CONSENT

Consent at BED

Consent is, at its core, a basic structure of values and behaviors that influence and direct our interactions, especially those that include physical interaction and intimacy, with other humans in a specific way, regardless if BDSM is a facet of that interaction or not.

At its foundation are the ideas of AUTONOMY—the right to dictate what happens to your body and AGENCY—the capacity and power to assert that right.

Consent is informed/risk aware, voluntary, and given by someone with sufficient mental capacity, concepts, agency, and understanding to do so.

Creating consent is a cooperative process that requires effective communication and collaboration to set expectations and boundaries.

Consent is ACTIVE, not passive. Consent is a verb. It is something you DO.

Consent is AFFIRMATIVE. Without an effective discussion that establishes an understanding of how the interaction will go—what is wanted and what isn’t—consent isn’t established.

Consent is voluntary and free from coercion. If there isn’t room to say NO without fear of repercussion or if there is pressure to change a no to a yes, then there isn’t consent.

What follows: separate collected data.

-- ==== Sys2Proof/Laws/SteadyFailFifo.lean ====
section
/-! SUPPORT. The operations of Machine/FailFifo.lean are steady. -/

namespace Sys2Proof.Machine

theorem Steady.fifoPut {zs s : State} (hs : Steady zs s) (t : Nat) (e : Nat) : Steady zs (s.fifoPut t e) := by
  unfold State.fifoPut
  repeat' (first
    | with_reducible assumption
    | with_reducible exact Steady.refl _
    | with_reducible refine Steady.ite ?_ ?_
    | with_reducible refine Steady.setFq ?_ _ _
    | with_reducible refine Steady.tlSource ?_ _ _
    | with_reducible refine Steady.localSource ?_ _ _)

theorem Steady.dropRecord {zs s : State} (hs : Steady zs s) (t vidx : Nat) (fail : Bool) (flags : Nat) : Steady zs (s.dropRecord t vidx fail flags) := by
  unfold State.dropRecord
  repeat' (first
    | with_reducible assumption
    | with_reducible exact Steady.refl _
    | with_reducible refine Steady.ite ?_ ?_
    | with_reducible refine Steady.mark ?_ _
    | with_reducible refine Steady.bump ?_ _
    | with_reducible refine Steady.setFq ?_ _ _
    | with_reducible refine Steady.tlSource ?_ _ _)

theorem Steady.fifoOffer {zs s : State} (hs : Steady zs s) (t e vidx : Nat) (fail : Bool) : Steady zs (s.fifoOffer t e vidx fail) := by
  unfold State.fifoOffer
  repeat' (first
    | with_reducible assumption
    | with_reducible exact Steady.refl _
    | with_reducible refine Steady.ite ?_ ?_
    | with_reducible refine Steady.fifoPut ?_ _ _
    | with_reducible refine Steady.dropRecord ?_ _ _ _ _
    | dsimp only
    | split)

theorem Steady.formRecord {zs s : State} (hs : Steady zs s) (t : Nat) (c : Cmp) : Steady zs (s.formRecord t c) := by
  unfold State.formRecord
  repeat' (first
    | with_reducible assumption
    | with_reducible exact Steady.refl _
    | with_reducible refine Steady.ite ?_ ?_
    | with_reducible refine Steady.bump ?_ _
    | with_reducible refine Steady.setFq ?_ _ _
    | with_reducible refine Steady.fifoOffer ?_ _ _ _ _
    | dsimp only
    | split)

theorem Steady.fifoFreed {zs s : State} (hs : Steady zs s) (t : Nat) : Steady zs (s.fifoFreed t) := by
  unfold State.fifoFreed
  repeat' (first
    | with_reducible assumption
    | with_reducible exact Steady.refl _
    | with_reducible refine Steady.ite ?_ ?_
    | with_reducible refine Steady.put ?_ _ _
    | with_reducible refine Steady.bump ?_ _
    | with_reducible refine Steady.setFq ?_ _ _
    | with_reducible refine Steady.fifoPut ?_ _ _
    | dsimp only
    | split)

theorem Steady.fifoTake {zs s : State} (hs : Steady zs s) (t : Nat) : Steady zs (s.fifoTake t).1 := by
  unfold State.fifoTake
  repeat' (first
    | with_reducible assumption
    | with_reducible exact Steady.refl _
    | with_reducible refine Steady.ite ?_ ?_
    | with_reducible refine Steady.ite_fst ?_ ?_
    | with_reducible refine Steady.mark ?_ _
    | with_reducible refine Steady.setFq ?_ _ _
    | with_reducible refine Steady.raiseLine ?_ _
    | with_reducible refine Steady.routeTaken ?_ _
    | with_reducible refine Steady.inject ?_ _ _
    | with_reducible refine Steady.fifoFreed ?_ _
    | dsimp only
    | split)

theorem Steady.fifoEmpty {zs s : State} (hs : Steady zs s) (t : Nat) : Steady zs (s.fifoEmpty t) := by
  unfold State.fifoEmpty
  repeat' (first
    | with_reducible assumption
    | with_reducible exact Steady.refl _
    | with_reducible refine Steady.put ?_ _ _
    | with_reducible refine Steady.setFq ?_ _ _
    | with_reducible refine Steady.routeEmptied ?_ _)

theorem Steady.applyDest {zs s : State} (hs : Steady zs s) (t : Nat) : Steady zs (s.applyDest t) := by
  unfold State.applyDest
  repeat' (first
    | with_reducible assumption
    | with_reducible exact Steady.refl _
    | with_reducible refine Steady.ite ?_ ?_
    | with_reducible refine Steady.put ?_ _ _
    | dsimp only
    | split)

theorem Steady.applyBound {zs s : State} (hs : Steady zs s) (t : Nat) (dest : Option Nat) : Steady zs (s.applyBound t dest) := by
  unfold State.applyBound
  repeat' (first
    | with_reducible assumption
    | with_reducible exact Steady.refl _
    | with_reducible refine Steady.ite ?_ ?_
    | with_reducible refine Steady.put ?_ _ _
    | dsimp only
    | split)

theorem Steady.endPacket {zs s : State} (hs : Steady zs s) (t : Nat) (p : PktEnd) : Steady zs (s.endPacket t p) := by
  unfold State.endPacket
  repeat' (first
    | with_reducible assumption
    | with_reducible exact Steady.refl _
    | with_reducible refine Steady.ite ?_ ?_
    | with_reducible refine Steady.setFq ?_ _ _
    | with_reducible refine Steady.routeBoundary ?_ _
    | with_reducible refine Steady.fifoOffer ?_ _ _ _ _
    | with_reducible refine Steady.applyBound ?_ _ _
    | dsimp only
    | split)

theorem Steady.closeRing {zs s : State} (hs : Steady zs s) (t : Nat) : Steady zs (s.closeRing t) := by
  unfold State.closeRing
  repeat' (first
    | with_reducible assumption
    | with_reducible exact Steady.refl _
    | with_reducible refine Steady.put ?_ _ _
    | with_reducible refine Steady.setCap ?_ _ _
    | dsimp only)

theorem Steady.endAcquisition {zs s : State} (hs : Steady zs s) (t why : Nat) : Steady zs (s.endAcquisition t why) := by
  unfold State.endAcquisition
  repeat' (first
    | with_reducible assumption
    | with_reducible exact Steady.refl _
    | with_reducible refine Steady.ite ?_ ?_
    | with_reducible refine Steady.put ?_ _ _
    | with_reducible refine Steady.bump ?_ _
    | with_reducible refine Steady.setCap ?_ _ _
    | with_reducible refine Steady.tlSource ?_ _ _
    | with_reducible refine Steady.closeRing ?_ _
    | dsimp only
    | split)

theorem Steady.armCapture {zs s : State} (hs : Steady zs s) (t : Nat) : Steady zs (s.armCapture t) := by
  unfold State.armCapture
  repeat' (first
    | with_reducible assumption
    | with_reducible exact Steady.refl _
    | with_reducible refine Steady.setReg ?_ _ _
    | with_reducible refine Steady.put ?_ _ _
    | with_reducible refine Steady.setCap ?_ _ _
    | dsimp only
    | split)

theorem Steady.autoRearm {zs s : State} (hs : Steady zs s) (t : Nat) : Steady zs (s.autoRearm t) := by
  unfold State.autoRearm
  repeat' (first
    | with_reducible assumption
    | with_reducible exact Steady.refl _
    | with_reducible refine Steady.ite ?_ ?_
    | with_reducible refine Steady.armCapture ?_ _)

theorem Steady.boundaryNow {zs s : State} (hs : Steady zs s) (t : Nat) (d : Deliver) : Steady zs (s.boundaryNow t d) := by
  cases d with
  | sample c => exact hs
  | packetEnd p => exact Steady.endPacket hs _ _
  | tillerStop n => exact Steady.ite (Steady.autoRearm (Steady.endAcquisition hs _ _) _) hs

theorem Steady.dropResolved {zs s : State} (hs : Steady zs s) (t : Nat) : Steady zs (s.dropResolved t) := by
  unfold State.dropResolved
  repeat' (first
    | with_reducible assumption
    | with_reducible exact Steady.refl _
    | with_reducible refine Steady.setCmp ?_ _ _
    | intro _
    | dsimp only
    | split)

theorem Steady.drain {zs s : State} (hs : Steady zs s) (t n : Nat) : Steady zs (s.drain t n) := by
  induction n generalizing s with
  | zero => exact hs
  | succ n ih =>
    unfold State.drain
    split
    · exact hs
    · dsimp only
      exact Steady.ite (ih (Steady.formRecord (hs.setCmp _ _) _ _)) hs
    · exact ih (Steady.boundaryNow (hs.setCmp _ _) _ _)

theorem Steady.drainAll {zs s : State} (hs : Steady zs s) (t : Nat) : Steady zs (s.drainAll t) := by
  unfold State.drainAll
  repeat' (first
    | with_reducible assumption
    | with_reducible exact Steady.refl _
    | with_reducible refine Steady.dropResolved ?_ _
    | with_reducible refine Steady.drain ?_ _ _
    | dsimp only)

theorem Steady.addBoundary {zs s : State} (hs : Steady zs s) (t : Nat) (d : Deliver) : Steady zs (s.addBoundary t d) := by
  unfold State.addBoundary
  repeat' (first
    | with_reducible assumption
    | with_reducible exact Steady.refl _
    | with_reducible refine Steady.setCmp ?_ _ _
    | with_reducible refine Steady.drainAll ?_ _)

theorem Steady.fifoDiscard {zs s : State} (hs : Steady zs s) (t : Nat) : Steady zs (s.fifoDiscard t) := by
  unfold State.fifoDiscard
  repeat' (first
    | with_reducible assumption
    | with_reducible exact Steady.refl _
    | with_reducible refine Steady.put ?_ _ _
    | with_reducible refine Steady.setFq ?_ _ _
    | with_reducible refine Steady.settleRoute ?_ _
    | with_reducible refine Steady.routeEmptied ?_ _
    | dsimp only)

theorem Steady.packetBoundary {zs s : State} (hs : Steady zs s) (t reason : Nat) : Steady zs (s.packetBoundary t reason) := by
  unfold State.packetBoundary
  repeat' (first
    | with_reducible assumption
    | with_reducible exact Steady.refl _
    | with_reducible refine Steady.ite ?_ ?_
    | with_reducible refine Steady.put ?_ _ _
    | with_reducible refine Steady.setCmp ?_ _ _
    | with_reducible refine Steady.applyDest ?_ _
    | with_reducible refine Steady.addBoundary ?_ _ _
    | with_reducible refine Steady.fifoDiscard ?_ _
    | dsimp only
    | split)

theorem Steady.flushNow {zs s : State} (hs : Steady zs s) (t : Nat) : Steady zs (s.flushNow t) := by
  unfold State.flushNow
  repeat' (first
    | with_reducible assumption
    | with_reducible exact Steady.refl _
    | with_reducible refine Steady.put ?_ _ _
    | with_reducible refine Steady.setCmp ?_ _ _
    | with_reducible refine Steady.fifoPut ?_ _ _
    | with_reducible refine Steady.fifoDiscard ?_ _
    | dsimp only)

theorem Steady.stopBoundary {zs s : State} (hs : Steady zs s) (t reason : Nat) : Steady zs (s.stopBoundary t reason) := by
  unfold State.stopBoundary
  repeat' (first
    | with_reducible assumption
    | with_reducible exact Steady.refl _
    | with_reducible refine Steady.ite ?_ ?_
    | with_reducible refine Steady.applyDest ?_ _
    | with_reducible refine Steady.packetBoundary ?_ _ _
    | with_reducible refine Steady.flushNow ?_ _
    | dsimp only
    | split)

theorem Steady.requestFlush {zs s : State} (hs : Steady zs s) (t : Nat) : Steady zs (s.requestFlush t) := by
  unfold State.requestFlush
  repeat' (first
    | with_reducible assumption
    | with_reducible exact Steady.refl _
    | with_reducible refine Steady.ite ?_ ?_
    | with_reducible refine Steady.mark ?_ _
    | with_reducible refine Steady.flushNow ?_ _)

theorem Steady.writeDest {zs s : State} (hs : Steady zs s) (t dest : Nat) : Steady zs (s.writeDest t dest) := by
  unfold State.writeDest
  repeat' (first
    | with_reducible assumption
    | with_reducible exact Steady.refl _
    | with_reducible refine Steady.ite ?_ ?_
    | with_reducible refine Steady.put ?_ _ _
    | with_reducible refine Steady.mark ?_ _
    | dsimp only
    | split)

theorem Steady.fifoRead {zs s : State} (hs : Steady zs s) (t : Nat) : Steady zs (s.fifoRead t).1 := by
  unfold State.fifoRead
  repeat' (first
    | with_reducible assumption
    | with_reducible exact Steady.refl _
    | with_reducible refine Steady.ite ?_ ?_
    | with_reducible refine Steady.ite_fst ?_ ?_
    | with_reducible refine Steady.put ?_ _ _
    | with_reducible refine Steady.mark ?_ _
    | with_reducible refine Steady.setFq ?_ _ _
    | with_reducible refine Steady.settleRoute ?_ _
    | with_reducible refine Steady.fifoTake ?_ _
    | dsimp only
    | split
    | refine Steady.of_pair (by assumption) ?_)

theorem Steady.captureRead {zs s : State} (hs : Steady zs s) (t : Nat) : Steady zs (s.captureRead t).1 := by
  unfold State.captureRead
  repeat' (first
    | with_reducible assumption
    | with_reducible exact Steady.refl _
    | with_reducible refine Steady.ite ?_ ?_
    | with_reducible refine Steady.ite_fst ?_ ?_
    | with_reducible refine Steady.put ?_ _ _
    | with_reducible refine Steady.mark ?_ _
    | with_reducible refine Steady.setCap ?_ _ _
    | with_reducible refine Steady.raiseLine ?_ _
    | with_reducible refine Steady.inject ?_ _ _
    | with_reducible refine Steady.autoRearm ?_ _
    | dsimp only
    | split)

end Sys2Proof.Machine
end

Be clear what you are negotiating for and what you want or don’t. Language is nuanced, so be explicit and build your concepts of “things” by asking clarifying questions. “Sexual contact” is subjective, so define what you consider sexual contact to be, and ask what they consider it to be, and if you want it, or don’t, say that explicitly and directly.

If you want to put anything into any orifice on anyone’s body, you need explicit and direct consent to do that. Do not assume that consent for ‘sexual contact’ or a ‘sexual scene’ is also consent for penetration of any orifice by anything. Penetration requires its very own special conversation. When it comes to penetration, if you didn’t get or give explicit consent for that, then there is not consent for that.

If you are negotiating with someone that is inexperienced, you have an obligation to mindfully and intentionally lead them through negotiation and the process of creating consent in a way that reflects their lack of experience and to ensure they are informed and have a reasonable concept of their agency in the interaction, risks they are deciding about, and what it is they are consenting to. Consider yourself their field guide and if you aren’t up for this added responsibility, don’t play with inexperienced people.

Check your power! Power differentials exist due to status, position, and privilege (societal structures,) and/or experience level. Recognize the impact those can have on interactions, negotiation, agency, and consent, and intentionally, mindfully, and explicitly address that, and their impacts, in your negotiations.

We are all personally responsible for being mindful of what we are looking for in an interaction, our own risk profile and our physical, emotional, and psychological limits and for being active participants in the process of creating consent in a way that effectively communicates those and reaffirms both the autonomy & agency of everyone involved in the interaction. If someone doesn’t clearly communicate these things, ASK clarifying questions! If they don’t seem sure about something, then you shouldn’t be sure you have consent for it.

It is the responsibility of all parties to intentionally participate in the process of CREATING consent, regardless of the label you use or how you identify.